Python将一个表拖入一个数据帧
我试图弄清楚如何把它放到一个数据帧中,但是我似乎不知道怎么做。到目前为止,我一直试图从我在课堂上学到的一些东西出发,在这个论坛上发布了一个混合答案。但我还是不能让它工作。谁能帮我解释一下他们做了什么。我把我的代码放在下面:Python将一个表拖入一个数据帧,python,pandas,dataframe,web-scraping,beautifulsoup,Python,Pandas,Dataframe,Web Scraping,Beautifulsoup,我试图弄清楚如何把它放到一个数据帧中,但是我似乎不知道怎么做。到目前为止,我一直试图从我在课堂上学到的一些东西出发,在这个论坛上发布了一个混合答案。但我还是不能让它工作。谁能帮我解释一下他们做了什么。我把我的代码放在下面: import requests import pandas from bs4 import BeautifulSoup page = requests.get("https://www.sports-reference.com/cbb/schools/duke/2
import requests
import pandas
from bs4 import BeautifulSoup
page = requests.get("https://www.sports-reference.com/cbb/schools/duke/2021-schedule.html")
soup = BeautifulSoup(page, "html.parser")
table = soup.find("table", attrs={"class":"sortable stats_table now_sortable"})
table_rows = table.find_all('tr')
l = []
for tr in table_rows:
td = tr.find_all('td')
row = [tr.text for tr in td]
l.append(row)
#test columns
df = pd.DataFrame(l, columns=["A", "B", "C", "D", "E", "F", "G", "H", "I", "J", "K", "L", "M", "N", "O"])
print(df)
你这里有几件事做错了。包括@Ferris提到的内容。这会让你开始的
import pandas as pd #read this in correcly as pd
page = requests.get("https://www.sports-reference.com/cbb/schools/duke/2021-schedule.html")
soup = BeautifulSoup(page.text, "html.parser") # use page.text
# table = soup.find("table", attrs={"class":"sortable stats_table"})
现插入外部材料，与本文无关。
-- ==== Sys2Proof/Machine/Time.lean ====
section
/-! DEFINITION. The time base (chapter "Time base, synchronisation and time triggers"): the servo, steps, sources,
states and holdover, leap seconds, tick numbers, comparators and pulse generators. -/

namespace Sys2Proof.Machine

open Sys2Proof Sys2Proof.Reg

/-! Names of the states of R102 and of the sources of R91 -/

abbrev timFREE : Nat := 0
abbrev timLOCKING : Nat := 1
abbrev timLOCKED : Nat := 2
abbrev timHOLDOVER : Nat := 3
abbrev timEXCEEDED : Nat := 4
abbrev srcPTP : Nat := 1
abbrev srcPPS : Nat := 2
abbrev srcIRIG : Nat := 3

def Block.modTim (b : Block) (f : Tim → Tim) : Block := { b with tim := f b.tim }

def Block.syncState (b : Block) : Nat := b.get TIM_STATUS_STATE

/-- The state changes; the runs of R102 start anew. -/
def Block.setTimState (b : Block) (s : Nat) : Block :=
  (b.modTim (fun t => { t with lockRun := 0, unlockRun := 0 })).set TIM_STATUS_STATE s

def Block.freqAdj (b : Block) : Int := sgn 32 (b.rd TIM_FREQ_ADJ).toNat
def Block.holdRate (b : Block) : Int := sgn 32 (b.rd TIM_FREQ_HOLD).toNat
def Block.setFreq (b : Block) (f : Int) : Block := b.wr TIM_FREQ_ADJ (BitVec.ofInt 32 f)

/-- Time since the cold reset, no step in it, in ns. -/
def Block.elapsedNs (b : Block) : Nat := b.tim.elapsed / 2 ^ 32

/-- Elapsed time reaches an instant of ns; one already past changes nothing. -/
def Block.advanceElapsed (b : Block) (ns : Nat) : Block :=
  if b.elapsedNs < ns then b.advanceTo (b.ns + (ns - b.elapsedNs)) else b

/-- LIM of R86: TIM_SLEW.LIMIT, 1 to 500 ppm, in 2⁻¹⁰ ppb (R87). -/
def Block.slewLim (b : Block) : Int := ((clampN 1 500 (b.get TIM_SLEW_LIMIT) * 1024000 : Nat) : Int)

/-- One time-base cycle of 4 ns, or of 40 ns from the crystal while the PLL is lost (R82, R105): the advance in
2⁻³² ns, rounded down. -/
def Block.cycleStep (b : Block) : Nat :=
  let c : Nat := if b.on TIM_STATUS_PLL_LOST then 40 else 4
  (((c * 2 ^ 32 : Nat) : Int) + Int.fdiv (((c * 2 ^ 32 : Nat) : Int) * b.freqAdj) (1024 * 1000000000)).toNat

/-- TIM_NOW after one time-base cycle (R82). -/
def Block.timeCycle (b : Block) : Block :=
  { b with tim := { b.tim with now := (b.tim.now + b.cycleStep) % 2 ^ 96, elapsed := b.tim.elapsed + b.cycleStep },
           xtal := b.xtal + (if b.on TIM_STATUS_PLL_LOST then 40 else 4) }

/-- What passes while no command waits: one time-base cycle, or one period of the crystal while the time base is held in reset. -/
def Block.idleCycle (b : Block) : Block :=
  if b.rst.off then b else if b.released .tim then b.timeCycle else { b with xtal := b.xtal + 40 }

/-! Ticks (R109, R110) -/

/-- N of R109. -/
def Block.tickRate (b : Block) : Nat := clampN 100 20000 (b.get TIM_TICK_RATE)

/-- tick_ns of R109. -/
def tickNs (N n : Nat) : Nat := n / N * 1000000000 + n % N * 1000000000 / N

/-- latest_tick of R110. -/
def latestTick (N t : Nat) : Nat :=
  t / 1000000000 * N + ((t % 1000000000 + 1) * N + 999999999) / 1000000000 - 1

/-- The last tick issued. -/
def Block.lastTick (b : Block) : Nat := b.rd64 TIM_TICKNUM_LO

/-! Pulse generators (R114) -/

/-- The period of generator g in 2⁻¹⁶ ns. -/
def Block.pgPeriod (b : Block) (g : Nat) : Nat := (b.rd (TIM_PGg_PERIOD g)).toNat * 65536 + b.get (TIM_PGg_PFRAC_FRAC g)

/-- How many pulses a train of generator g has; 0 for an unending one. PERIOD = 0 gives a single pulse. -/
def Block.pgCount (b : Block) (g : Nat) : Nat :=
  if (b.rd (TIM_PGg_PERIOD g)).toNat = 0 then 1 else (b.rd (TIM_PGg_COUNT g)).toNat

/-- The first pulse of a train from t0 that begins at or after t; both in 2⁻¹⁶ ns. -/
def Block.pgFirst (b : Block) (g t0 t : Nat) : Nat :=
  if b.pgPeriod g = 0 then (if t ≤ t0 then 0 else 1)
  else if t ≤ t0 then 0 else (t - t0 + b.pgPeriod g - 1) / b.pgPeriod g

/-- A train stops: RUNNING clears and event 59 is raised. -/
def Block.pgStop (b : Block) (g : Nat) : Block := (b.set (TIM_PGg_CTRL_RUNNING g) 0).raise 59

/-- Generator g starts with base time t0; its start event is now. Pulses that would begin more than slack ns before the
start are skipped and counted: 8 ns, or none for a START that had already passed; with every pulse skipped the train is done at once. -/
def Block.pgStart (b : Block) (g t0 slack : Nat) : Block :=
  let j := b.pgFirst g t0 (b.stamp - slack * 65536)
  let b := (b.modTim (fun t => { t with pgT0 := (g, t0) :: t.pgT0, pgNext := (g, j) :: t.pgNext,
                                         pgWait := (g, false) :: t.pgWait })).set (TIM_PGg_CTRL_RUNNING g) 1
  if b.pgCount g ≠ 0 ∧ b.pgCount g ≤ j then b.pgStop g else b

/-! Steps (R88, R117) -/

/-- What a step of more than 2³⁸ ns does to comparators and generators (R117). -/
def Block.bigStep (b : Block) : Block :=
  let b := b.each 64 (fun n b => b.doIf (b.on (TIM_CMPn_CTRL_ARM n)) (fun b =>
    (b.set (TIM_CMPn_CTRL_ARM n) 0).set (TIM_CMPn_CTRL_CANCELLED n) 1))
  b.each 8 (fun g b => b.doIf (b.on (TIM_PGg_CTRL_RUNNING g)) (fun b =>
    if b.on (TIM_PGg_CTRL_ALIGN_SEC g) then b.modTim (fun t => { t with pgWait := (g, true) :: t.pgWait })
    else b.pgStop g))

/-- What a smaller step does: a running generator's next edge is the first one after the stepped time, and none is
repeated (R117). -/
def Block.smallStep (b : Block) : Block :=
  b.each 8 (fun g b => b.doIf (b.on (TIM_PGg_CTRL_RUNNING g)) (fun b =>
    let j := b.pgFirst g (b.tim.pgT0.get (fun _ => 0) g) b.stamp
    let old := b.tim.pgNext.get (fun _ => 0) g
    b.modTim (fun t => { t with pgNext := (g, if old < j then j else old) :: t.pgNext })))

/-! EST_ERR (R104) -/

/-- EST_ERR: in LOCKING and LOCKED the last |offset|; in holdover grown by DRIFT for each second since its entry; in FREE all ones. -/
def Block.estErr (b : Block) : Nat :=
  let sat := fun (n : Nat) => if 2 ^ 32 ≤ n then 2 ^ 32 - 1 else n
  let st := b.syncState
  if st = timFREE then 2 ^ 32 - 1
  else if st = timLOCKING ∨ st = timLOCKED then sat b.tim.lastOff
  else sat (b.tim.holdErr + b.get TIM_HOLD_DRIFT * (b.ns - b.tim.holdAt) / 1000000000)

/-- The register follows it. -/
def Block.showErr (b : Block) : Block := b.wr TIM_EST_ERR (BitVec.ofNat 32 b.estErr)

/-- A step of TIM_NOW by d in 2⁻³² ns: STEP_GEN counts, LOCKING is entered from a synchronised state and, where a
measurement caused the step, from FREE; event 54 (R88, R102). DESIGN CHOICE (notes/assumptions/155.md): a backward step larger than
TIM_NOW leaves 0. -/
def Block.timeStep (b : Block) (d : Int) (byMeasurement : Bool) : Block :=
  let b := b.modTim (fun t => { t with now := (((t.now : Nat) : Int) + d).toNat % 2 ^ 96, stepAt := some t.elapsed })
  let b := b.set TIM_STATUS_STEP_GEN (b.get TIM_STATUS_STEP_GEN + 1)
  let b := if b.syncState = timFREE ∧ byMeasurement = false then b else (b.setTimState timLOCKING).showErr
  let b := if d.natAbs ≤ 2 ^ 38 * 2 ^ 32 then b.smallStep else b.bigStep.dropLaunches
  b.raise 54

/-- Does STEP_POLICY permit a step now (R88)? The P table runs while table 0 is in CYCLE or SKIP. -/
def Block.stepPermitted (b : Block) : Bool :=
  let free := b.syncState == timFREE
  match b.get TIM_CTRL_STEP_POLICY with
  | 0 => true
  | 1 => free || !(b.get CRZ_STATUS_STATE % 4 == 1 || b.get CRZ_STATUS_STATE % 4 == 2)
  | _ => free

/-! Measurements (R86, R88, R91, R102, R719 to R721) -/

/-- The servo of R86 on an offset in 1/16 ns. -/
def Block.servo (b : Block) (e : Int) : Block :=
  let r0 := e * 64
  let li := sgn 4 (b.get TIM_SERVO_LOG_INT)
  let r := if 0 ≤ li then asr r0 li.toNat else r0 * ((2 ^ (-li).toNat : Nat) : Int)
  let lim := b.slewLim
  let integ := clampI (-lim) lim (b.tim.integ - asr r (b.get TIM_SERVO_KI_SHIFT))
  let b := b.modTim (fun t => { t with integ := integ })
  b.setFreq (clampI (-lim) lim (integ - asr r (b.get TIM_SERVO_KP_SHIFT)))
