-- ==== Sys2Proof/Machine/Thr.lean ====
section
/-! DEFINITION. Threshold comparators (chapter "Thresholds, watermarks and pickup"). -/

namespace Sys2Proof.Machine

open Sys2Proof Sys2Proof.Reg

def Block.thrOf (b : Block) (k : Nat) : Thr := b.sor.thr.get (fun _ => {}) k
def Block.setThr (b : Block) (k : Nat) (x : Thr) : Block := { b with sor := { b.sor with thr := (k, x) :: b.sor.thr } }

/-! The settings (R282) -/

def Thr.word (x : Thr) (w : Nat) : Nat := (x.cfg.getD w 0).toNat
def Thr.under (x : Thr) : Bool := bit (x.word 0) 30
def Thr.src (x : Thr) : Nat := bits (x.word 0) 27 3
def Thr.bin (x : Thr) : Nat := bits (x.word 0) 24 3
def Thr.invAct (x : Thr) : Bool := bit (x.word 0) 23
def Thr.qblock (x : Thr) : Bool := bit (x.word 0) 22
def Thr.crzEdge (x : Thr) : Nat := bits (x.word 0) 20 2
def Thr.acqEn (x : Thr) : Bool := bit (x.word 0) 19
def Thr.acqMode (x : Thr) : Bool := bit (x.word 0) 18
def Thr.acqIn (x : Thr) : Nat := bits (x.word 0) 13 5
def Thr.evt (x : Thr) : Bool := bit (x.word 0) 12
def Thr.hyst (x : Thr) : Int := ((x.word 2 : Nat) : Int)
def Thr.puDly (x : Thr) : Nat := bits (x.word 3) 0 16
def Thr.doDly (x : Thr) : Nat := bits (x.word 3) 16 16

/-- A 32-bit word compared as the source demands: signed for RE, IM and ROCOF (R266). -/
def srcValue (src w : Nat) : Int := if src = 2 ∨ src = 3 ∨ src = 5 then sgn 32 w else ((w % 2 ^ 32 : Nat) : Int)

def liveBit (k : Nat) : Fld := bitOf (THR_LIVEw (k / 32)) (k % 32)
def stickyBit (k : Nat) : Fld := bitOf (THR_STICKYw (k / 32)) (k % 32)

/-- A trigger that a comparator drives (R276): the input, its time in ns, the trigger time in 2⁻¹⁶ ns, whether interpolated. -/
structure ThrHit where
  input : Nat
  ns : Nat
  time : Nat
  interp : Bool

/-- change() of R268. -/
def Block.thrChange (b : Block) (k : Nat) (up : Bool) (tag t : Nat) : Block :=
  let x := b.thrOf k
  let v := if up then 1 else 0
  let first := !b.on (THRk_STAT_STICKY k)
  let b := b.setThr k { x with run := 0, trans := (x.trans + 1) % 65536, first := if first then t else x.first }
  let b := (b.set (THRk_STAT_LIVE k) v).set (liveBit k) v
  let b := b.raiseIf (first && x.evt) (640 + k / 512)
  let b := (b.set (THRk_STAT_STICKY k) 1).set (stickyBit k) 1
  let b := b.set (THRk_STAT_COUNT k) (satAdd 255 (b.get (THRk_STAT_COUNT k)) 1)
  if bit x.crzEdge (if up then 0 else 1) then
    { b with sor := { b.sor with notices := b.sor.notices ++ [(⟨k, up, tag, t⟩ : ThrNotice)] } }
  else b

/-- Settings that a swap handed over, the last of them, hold from the first evaluation at or after their time (R278, R315). -/
def Block.thrLoad (b : Block) (k t : Nat) : Block :=
  match b.crz.loads.reverse.find? (fun l => l.k == k && decide (l.at_ ≤ t)) with
  | none => b
  | some l =>
    let ws := [BitVec.ofNat 32 l.level, BitVec.ofNat 32 l.hyst, BitVec.ofNat 32 l.dly]
    let b := { b with crz := { b.crz with loads := b.crz.loads.filter (fun m => !(m.k == k && decide (m.at_ ≤ t))) } }
    let b := ((b.wr (THRk_LEVEL k) (ws.getD 0 0)).wr (THRk_HYST k) (ws.getD 1 0)).wr (THRk_DLY k) (ws.getD 2 0)
    let x := b.thrOf k
    b.setThr k { x with cfg := x.cfg.take 1 ++ ws }

/-- evaluate() of R268, the pickup-plane entry of R273, and the trigger of R276 and R396. -/
def Block.thrEvaluate (b0 : Block) (k : Nat) (w val tag t : Nat) : Block × List ThrHit :=
  let b := b0.thrLoad k t
  let x := b.thrOf k
  let v := srcValue x.src w
  let lv := srcValue x.src (x.word 1)
  let blk := val == 1 || (x.qblock && val == 3)
  let beyond := if x.under then decide (v ≤ lv) else decide (lv ≤ v)
  let back := if x.under then decide (lv + x.hyst < v) else decide (v < lv - x.hyst)
  let was := b.on (THRk_STAT_BEYOND k)
  let live := b.on (THRk_STAT_LIVE k)
  let now := !blk && beyond
  let b := (b.set (THRk_STAT_BLK k) (if blk then 1 else 0)).set (THRk_STAT_BEYOND k) (if now then 1 else 0)
  let b :=
    if blk then
      if x.invAct then
        let b := b.setThr k { x with run := 0, prev := none }
        if live then b.thrChange k false tag t else b
      else b.setThr k { x with prev := none }
    else
      let run := if (if live then back else beyond) then satAdd 65536 x.run 1 else 0
      let b := b.setThr k { x with run := run, prev := some (v, t) }
      if (if live then x.doDly else x.puDly) < run then b.thrChange k (!live) tag t else b
  let rose := b.on (THRk_STAT_LIVE k) && !live
  let y := b.thrOf k
  let b := b.set (THRk_RUN_RUN k) (if y.run < 65536 then y.run else 65535)
  let flags := (if b.on (THRk_STAT_LIVE k) then 1 else 0) + (if blk then 2 else 0) + (if now then 4 else 0)
  let b := b.stores .intake (b.get THR_CTRL_PLANE_BASE * 65536 + 8 * k)
    (leBytes 4 tag ++ leBytes 1 flags ++ leBytes 1 0 ++ leBytes 2 y.trans)
  let hits :=
    if !x.acqEn then []
    else if !x.acqMode then (if rose then [(⟨x.acqIn, t, t * 65536, false⟩ : ThrHit)] else [])
    else if now && !was then
      match x.prev with
      | some p => [(⟨x.acqIn, t, crossTime (srcValue x.src (b.rd (THRk_LEVEL k)).toNat) p.1 v p.2 t, true⟩ : ThrHit)]
      | none => [(⟨x.acqIn, t, t * 65536, false⟩ : ThrHit)]
    else []
  (b, hits)

/-- A channel switch restarts the channel's comparators (R279). -/
def Block.thrRestart (b : Block) (c : Nat) : Block :=
  b.each 4 (fun j b =>
    let k := 4 * c + j
    let b := b.setThr k { b.thrOf k with run := 0, trans := 0, prev := none }
    (((b.set (THRk_STAT_LIVE k) 0).set (liveBit k) 0).set (THRk_STAT_RESTARTED k) 1).set (THRk_RUN_RUN k) 0)

/-- Does hit h win over hit g of the same input and time: by an earlier trigger time? -/
def ThrHit.beats (h g : ThrHit) : Bool := h.input == g.input && h.ns == g.ns && decide (h.time < g.time)
def ThrHit.same (h g : ThrHit) : Bool := h.input == g.input && h.ns == g.ns && h.time == g.time

/-- The triggers of one instant reach their inputs: those of one input and one time are merged, the earliest trigger time
used (R276, R396). -/
def Block.thrHits (b : Block) (l : List ThrHit) : Block :=
  (l.foldl (fun (p : List ThrHit × Block) h =>
    if p.1.any (fun g => g.same h) || l.any (fun g => g.beats h) then p
    else (h :: p.1, p.2.acqSource 3 h.input h.time h.interp)) ([], b)).2

/-- R271: a 1 written to STICKY of comparator k clears STICKY, COUNT and FIRST. -/
def Block.stickyClear (b : Block) (k : Nat) : Block :=
  (((b.set (THRk_STAT_STICKY k) 0).set (stickyBit k) 0).set (THRk_STAT_COUNT k) 0).setThr k { b.thrOf k with first := 0 }

/-- R271: a write of THR_STICKYw, or of THRk_STAT's STICKY as a word with one bit. -/
def execStickyClear (w : Nat) (v : Word) (s : State) : Host.Outcome State Fault Refusal :=
  runAt .sor (fun b => if 1024 ≤ w then b else b.each 32 (fun i b => b.doIf (bit v.toNat i && decide (32 * w + i < 4 * b.member.channels)) (fun b => b.stickyClear (32 * w + i)))) s

/-- A read of THRk_STAT latches FIRST for the requester (R272). -/
def Block.thrLatch (b : Block) (who : Requester) (k : Nat) : Block :=
  let f := (b.thrOf k).first
  { b with shadow := (shadowKey who (THRk_FIRST_LO k), BitVec.ofNat 32 f) ::
      (shadowKey who (THRk_FIRST_HI k), BitVec.ofNat 32 (f / 2 ^ 32)) :: b.shadow }

/-- R272: a read of THRk_STAT latches FIRST into the requester's shadow. -/
def execThrStatRead (who : Requester) (k : Nat) (s : State) : Host.Outcome State Fault Refusal :=
  runAt .sor (fun b =>
    if 4 * b.member.channels ≤ k then b.answer 0
    else (b.thrLatch who k).answer (b.rd (THRk_STAT k)).toNat) s

/-- R266, R278: EN of comparator k set with the fields of v, or the write discarded. -/
def execComparatorEnable (k : Nat) (v : Word) (s : State) : Host.Outcome State Fault Refusal :=
  runAt .sor (fun b =>
    if 4 * b.member.channels ≤ k then b
    else
      let src := bits v.toNat 27 3
      let ch := b.sor.chan.get (fun _ => {}) (k / 4)
      let nbin := (if ch.en then bits (ch.cfg.getD 0 0).toNat 7 3 else b.get (SOR_CHc_CFG_NBIN (k / 4))) + 1
      if src = 6 ∨ src = 7 ∨ ((src = 0 ∨ src = 2 ∨ src = 3) ∧ nbin ≤ bits v.toNat 24 3) then b
      else
        let b := b.wr (THRk_CFG k) (BitVec.ofNat 32 ((v.toNat &&& 0x7FFFF000) + 2 ^ 31))
        let x := b.thrOf k
        if x.en then b
        else
          let b := b.setThr k { x with en := true, cfg := (List.range 4).map (fun w => b.rd (THRk_CFG k + 4 * w)), run := 0, trans := 0 }
          ((b.set (THRk_STAT_LIVE k) 0).set (liveBit k) 0).set (THRk_RUN_RUN k) 0) s

end Sys2Proof.Machine
end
table = soup.find("table", attrs={"id":"schedule"}) #use the id if available; couldn't get class to work when space is in class name
table_rows = table.find_all('tr')
# this works below as you have it but it doesn't read into the dataframe correctly
l = []
for tr in table_rows:
td = tr.find_all('td')
row = [tr.text for tr in td]
l.append(row)
#test columns
# read without columns to see what you have
df = pd.DataFrame(l)
# df = pd.DataFrame(l, columns=["A", "B", "C", "D", "E", "F", "G", "H", "I", "J", "K", "L", "M", "N", "O"])
print(df)
有很多方法可以做同样的事情。这可能不是最好的方法,但它可以完成工作
import requests
import pandas as pd
from bs4 import BeautifulSoup
page = requests.get("https://www.sports-reference.com/cbb/schools/duke/2021-schedule.html")
soup = BeautifulSoup(page.content, "html.parser")
table_header = soup.find_all("thead")[1]
table_header_rows = table_header.find_all('tr')
table_header_text = []
for tr in table_header_rows:
th = tr.find_all('th')
row = [tr.text for tr in th]
table_header_text.append(row)
table_body = soup.find_all("tbody")[1]
table_body_rows = table_body.find_all('tr')
table_body_text = []
for tr in table_body_rows:
td = tr.find_all('td')
row = [tr.text for tr in td]
table_body_text.append(row)
pd.DataFrame(table_body_text, columns=table_header_text[0][1:])
我的解决方案
import pandas as pd
df = pd.read_html("https://www.sports-reference.com/cbb/schools/duke/2021-schedule.html")[1]
# Generate a list of the new columns
new_columns = [chr(x) for x in range(ord('A'), ord('O')+1)]
columns = dict(zip(df.columns, new_columns)
df.rename(columns=columns, inplace=True)
print(df)
使用
page.text
获取web内容df\u list=pd.read\u html(page.text)
我认为这个答案可以做得更好,如果它更详细一点的话。在它目前的状态下,它相当神秘。例如,这行代码chr(x)对于范围(ord('A')、ord('O')+1)中的x有什么作用?我在一条注释中加了一个bitAhh ok,谢谢你解释每一行,这有助于更好地理解。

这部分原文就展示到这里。